WorldCon

Sasquan was not my first WorldCon — that honor goes to Constellation, which took place in Baltimore in 1983, and where I met my husband. Our first date was cruising the art show, and discovering we liked all the same pieces of art. So, 30 years later, we went to LoneStarCon for the 30th anniversary of our meeting, and of course we had to go on a date through the art show to commemorate it. But I digress.

Sasquan was my first WorldCon as a pro. And that was very exciting. I served on three panels, and I had a Kaffeeklatsch at which REAL ACTUAL GENUINE TOLARI SPACE FANS showed up. For that, color me astonished. Weighing the number of books I’ve sold against the odds, I figured it would be a few years yet before I would actually run into someone at a con who had read my books. As introverted as I am (I am an extreme outlier on introversion scales — it’s very hard to get more introverted than I am), I have been fine with that. I prefer not to be noticed, in real life.

The other cool thing that happened, along those lines, was when a young woman came alongside me, walking down a hallway, to let me know none of the book dealers in the hucksters room carried my books. She’d gone looking for them there, because she wanted to have a paper copy for me to sign.

Wow. Just wow.

I spent some time in the SFWA suite, usually keeping an eye on the smoke out the window. Friday was definitely the worst day for that; that day, authorities announced that air quality was unhealthy for all groups, as you can see in this pic I took late Friday afternoon:

The View from the SFWA Suite at Sasquan

The View from the SFWA Suite at Sasquan

I never thought I’d go home to cleaner air in Pittsburgh than in Washington state, but that is the case. The whole state of Washington seems to be on fire, and the situation is serious, with deaths among the firefighters (may they rest in peace, and my sincerest condolences to those they left behind).

And — the Hugo Awards. By now, anyone interested knows the results: the Puppies were shut out. The name-calling has begun, we who voted against the Puppies are “CHORFs” and “SJWs” and whatever epithet occurs to the Sad Puppy leaders (a spectacle of grown men whining because they’ve never won an award), and Theodore Beale (aka Vox Day) posted a mushroom cloud on his website/blog/whatever.
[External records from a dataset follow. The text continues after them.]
-- ==== Sys2Proof/Tests/Slice0.lean ====
section
/-! SUPPORT. Tests of the model, each a named theorem about one step or one word, and the witnesses of the
statements' hypotheses. Expected results are the vectors of spec/95_test_vectors.md, or follow from the rule
named; none is the model's own answer. -/

namespace Sys2Proof.Tests

open Sys2Proof Sys2Proof.Machine

-- One theorem after another: checking these many evaluations at once asks for more threads than the memory
-- limit of the check allows.
set_option Elab.async false

/-! ### Small states -/

/-- W0 = a, W1 = b, both written; every other word as after reset. -/
def operands (a b : Nat) : State := writeWord 1 (toWord b) (writeWord 0 (toWord a) State.reset)

/-- The next state of an outcome. -/
def nextOf (o : Host.Outcome State Fault Refusal) : Option State :=
  match o with
  | .next t => some t
  | .fault _ => none
  | .refused _ => none

/-- Each of these words written with the bits it holds. -/
def supplyWords (ks : List WordIdx) (s : State) : State :=
  ks.foldl (fun u k => writeWord k (readWord k u) u) s

/-- W2 as a number after a command on W0 = a, W1 = b. -/
def result (i : Instr) (a b : Nat) : Option Nat :=
  (nextOf (exec i (operands a b))).map fun t => (readWord 2 t).toNat

/-- The reset state with these events to come. -/
def withEvents (es : List Event) : State := { State.reset with events := es }

/-- A state with `fadd w2, w0, w1` accepted and running. -/
def running (es : List Event) : State :=
  { operands 1 2 with
    busy := true, pend := 0x00040081#32, lastCmd := 0x00040081#32, events := es }

/-- The registers after one step: STATUS, ERRINFO and LAST_CMD as numbers. -/
def registersAfter (s : State) : Option (Nat × Nat × Nat) :=
  (nextOf (step s)).map fun t =>
    ((statusReg t).toNat, (errInfoReg t).toNat, t.lastCmd.toNat)

/-- One write of v to CMD on an idle block. -/
def submitted (v : BitVec 64) : Option (Nat × Nat × Nat) :=
  registersAfter (withEvents [.access (.write 0x018 8 v)])

/-- `spec/95_test_vectors.md`'s sample operands. -/
def A : Nat := 0x123456789abcdeffedcba987654321000112233445566778899aabbccddeeff0f1e2d3c4b5a69788796a5b4c3d2e1f0
def B : Nat := 0xfedcba98765432100123456789abcdef8899aabbccddeeff0011223344556677f0e1d2c3b4a5968778695a4b3c2d1e0f
def S : Nat := 0xc0ffee00c0ffee00c0ffee00c0ffee00c0ffee00c0ffee00c0ffee00c0ffee00c0ffee00c0ffee00c0ffee00c0ffee
def montQ2 : Nat := 0x200000001fffffffffffffffe00000002
def montN2 : Nat := 0x713964fc1791a4414fcbe49b6e9eb10a2627cd2a6675ad1a
def two383 : Nat := 0x800000000000000000000000000000000000000000000000000000000000000000000000000000000000000000000000

/-! ### WellFormed: one ill-formed term for each check -/

theorem test_wf_refuses_fsqrmul_count_zero : (Instr.fsqrmul 2 0 1 0#8).wf = false := by decide
theorem test_wf_refuses_ssqrmul_count_zero : (Instr.ssqrmul 2 0 1 0#8).wf = false := by decide
theorem test_wf_refuses_psel_table_17 : (Instr.psel 0 17 0).wf = false := by decide
theorem test_wf_refuses_psel_result_62 : (Instr.psel 62 16 0).wf = false := by decide
theorem test_wf_takes_psel_at_its_bounds : (Instr.psel 61 16 63).wf = true := by decide

/-! ### Decoding: table 3.1, every command; and one word of each family bit by bit from R71 and R74 -/

theorem test_decode_fadd : decode 0x00040081#64 = .ok (.fadd 2 0 1) := by decide
theorem test_decode_fsub : decode 0x00103142#64 = .ok (.fsub 5 3 4) := by decide
theorem test_decode_fneg : decode 0x000061C3#64 = .ok (.fneg 7 6) := by decide
theorem test_decode_fhalf : decode 0x0003EFC4#64 = .ok (.fhalf 63 62) := by decide
theorem test_decode_fdbl : decode 0x00001045#64 = .ok (.fdbl 1 1) := by decide
theorem test_decode_ftpl : decode 0x00008246#64 = .ok (.ftpl 9 8) := by decide
theorem test_decode_fmul : decode 0x000400C8#64 = .ok (.fmul 3 0 1) := by decide
theorem test_decode_fsqr : decode 0x00004109#64 = .ok (.fsqr 4 4) := by decide
theorem test_decode_fsqrmul : decode 0x2130B28A#64 = .ok (.fsqrmul 10 11 12 33#8) := by decide
theorem test_decode_finv : decode 0x0000310B#64 = .ok (.finv 4 3) := by decide
theorem test_decode_smul : decode 0x00083110#64 = .ok (.smul 4 3 2) := by decide
theorem test_decode_ssqr : decode 0x000031D1#64 = .ok (.ssqr 7 3) := by decide
theorem test_decode_stomont : decode 0x000000D2#64 = .ok (.stomont 3 0) := by decide
theorem test_decode_ssqrmul : decode 0xFF104193#64 = .ok (.ssqrmul 6 4 4 255#8) := by decide
theorem test_decode_sinv : decode 0x00000094#64 = .ok (.sinv 2 0) := by decide
theorem test_decode_psel : decode 0x00010060#64 = .ok (.psel 1 16 0) := by decide

/- Fields from the left: IMM8, RS2, RS1, RD, OP. -/
theorem test_decode_fadd_bits :
    decode 0b00000000_000001_000000_000010_000001#64 = .ok (.fadd 2 0 1) := by decide
theorem test_decode_fsqrmul_bits :
    decode 0b00100001_001100_001011_001010_001010#64 = .ok (.fsqrmul 10 11 12 33#8) := by decide
theorem test_decode_finv_bits :
    decode 0b00000000_000000_000011_000100_001011#64 = .ok (.finv 4 3) := by decide
theorem test_decode_smul_bits :
    decode 0b00000000_000010_000011_000100_010000#64 = .ok (.smul 4 3 2) := by decide
theorem test_decode_sinv_bits :
    decode 0b00000000_000000_000000_000010_010100#64 = .ok (.sinv 2 0) := by decide
theorem test_decode_psel_bits :
    decode 0b00000000_111111_010000_111101_100000#64 = .ok (.psel 61 16 63) := by decide

/-- R84's worked example. -/
theorem test_encode_fadd : encode (.fadd 2 0 1) = 0x00040081#32 := by decide

/-- The host's numbering of a table word, and a table word that no command has (X-7). -/
theorem test_table_word : decodeTableWord 32 0x00010060 = some (.psel 1 16 0) ∧
    decodeTableWord 32 0x0004008A = none := by decide

theorem test_asm_texts : asm (.fadd 2 0 1) = "fadd w2, w0, w1" ∧
    asm (.fsqrmul 10 11 12 33#8) = "fsqrmul w10, w11, w12, #33" ∧ asm (.finv 4 3) = "finv w4, w3" := by
  decide +kernel

/-- Program P1's `stw w1, R2Q`: the six writes it lists. -/
theorem test_stw : hostStw 1 (toWord Config.RR_Q) =
    [.access (.write 0x1040 8 0xFFFFFFFE00000001#64), .access (.write 0x1048 8 0x0000000200000000#64),
     .access (.write 0x1050 8 0xFFFFFFFE00000000#64), .access (.write 0x1058 8 0x0000000200000000#64),
     .access (.write 0x1060 8 0x0000000000000001#64), .access (.write 0x1068 8 0x0000000000000000#64)] := by
  decide +kernel

/-! ### Rejections: vectors X-1 to X-18 (STATUS, ERRINFO, LAST_CMD after one CMD write) -/

theorem test_x1_rejected : submitted 0x0000000000000000#64 = some (0x4, 0x0000000000000001, 0) := by decide +kernel
theorem test_x2_rejected : submitted 0x0000000000000007#64 = some (0x4, 0x0000000700000001, 0) := by decide +kernel
theorem test_x5_rejected : submitted 0x0000000001000081#64 = some (0x4, 0x0100008100000002, 0) := by decide +kernel
theorem test_x6_rejected : submitted 0x0000000000040083#64 = some (0x4, 0x0004008300000002, 0) := by decide +kernel
theorem test_x7_rejected : submitted 0x000000000004008A#64 = some (0x4, 0x0004008A00000003, 0) := by decide +kernel
theorem test_x8_rejected : submitted 0x0000000100040081#64 = some (0x4, 0x0004008100000002, 0) := by decide +kernel
theorem test_x9_rejected : submitted 0x0000000000011020#64 = some (0x4, 0x0001102000000004, 0) := by decide +kernel
theorem test_x10_rejected : submitted 0x0000000000010FA0#64 = some (0x4, 0x00010FA000000004, 0) := by decide +kernel
theorem test_x11_rejected : submitted 0x0000000001000007#64 = some (0x4, 0x0100000700000001, 0) := by decide +kernel
theorem test_x12_rejected : submitted 0x0000000001011020#64 = some (0x4, 0x0101102000000002, 0) := by decide +kernel
theorem test_x16_rejected : submitted 0x0000000000040093#64 = some (0x4, 0x0004009300000003, 0) := by decide +kernel
theorem test_x13_accepted : submitted 0x00000000FF04008A#64 = some (0x1, 0, 0xFF04008A) := by
  decide +kernel
theorem test_x18_busy_first : registersAfter (running [.access (.write 0x018 8 0x7#64)]) =
    some (0x5, 0x0000000700000005, 0x00040081) := by decide +kernel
Remind me, please: What grade are we in?

It all puts me in mind of the many, many times, as I was growing up, that I voiced an opinion my father didn’t like, and he demanded, “Who told you that?” as if I was utterly incapable of thinking for myself. The Puppies insinuation that some shadowy group is controlling the Hugos is insulting to you, me, and all of fandom. There is no cabal, there is no conspiracy, there is only Fandom, a diverse group of people, all of whom have minds of their own. And Fandom rose to the challenge presented by a small group of males who want to control what the rest of us can vote for on the Hugo ballot.

(A small number of men trying to control our choices. Where have we seen that before?)

Fandom defeated the Puppies. Soundly. The Puppies are, of course, claiming victory. Losing is winning, and winning is losing, dontcha know, and it’s hard to make out a human shape in all that contortion. No matter what the Sads say, this isn’t about bringing back a golden age that never existed, this is about a small group of petulant losers who tried to take our award away from us, and we said No, you can’t have it.

One thought on “WorldCon

  1. We also attended the convention, the we being my son and husband and I. My son and I attended Renovation and had such a great time that we convinced my husband to join us this year, whch was a mixed experience considering the 15-16 hour drives and the horrendous smoke.
    I really like what you wrote about the sad puppies, and also what the experience should be for fans and writers when others aren’t trying to impose their views on everyone else. It is a great chance to meet readers and authors and interact as fans. It is watching George R.R. Martin and Robert Silverberg just talk as friends for an hour and to listen to Eric Flint explain how he keeps 2,000 projects going at the same time. It is hearing a brand new writer do her first reading in front of friends, and bloom when the room fills with people who really want to hear her stories. It is taking a morning walk with some of your favorite writers, artists and editors (Connis Willis, Toni W. and Elizabeth L.) and enjoying the art and food and costumes and dances. Thank you, and I will now buy one of your books to read.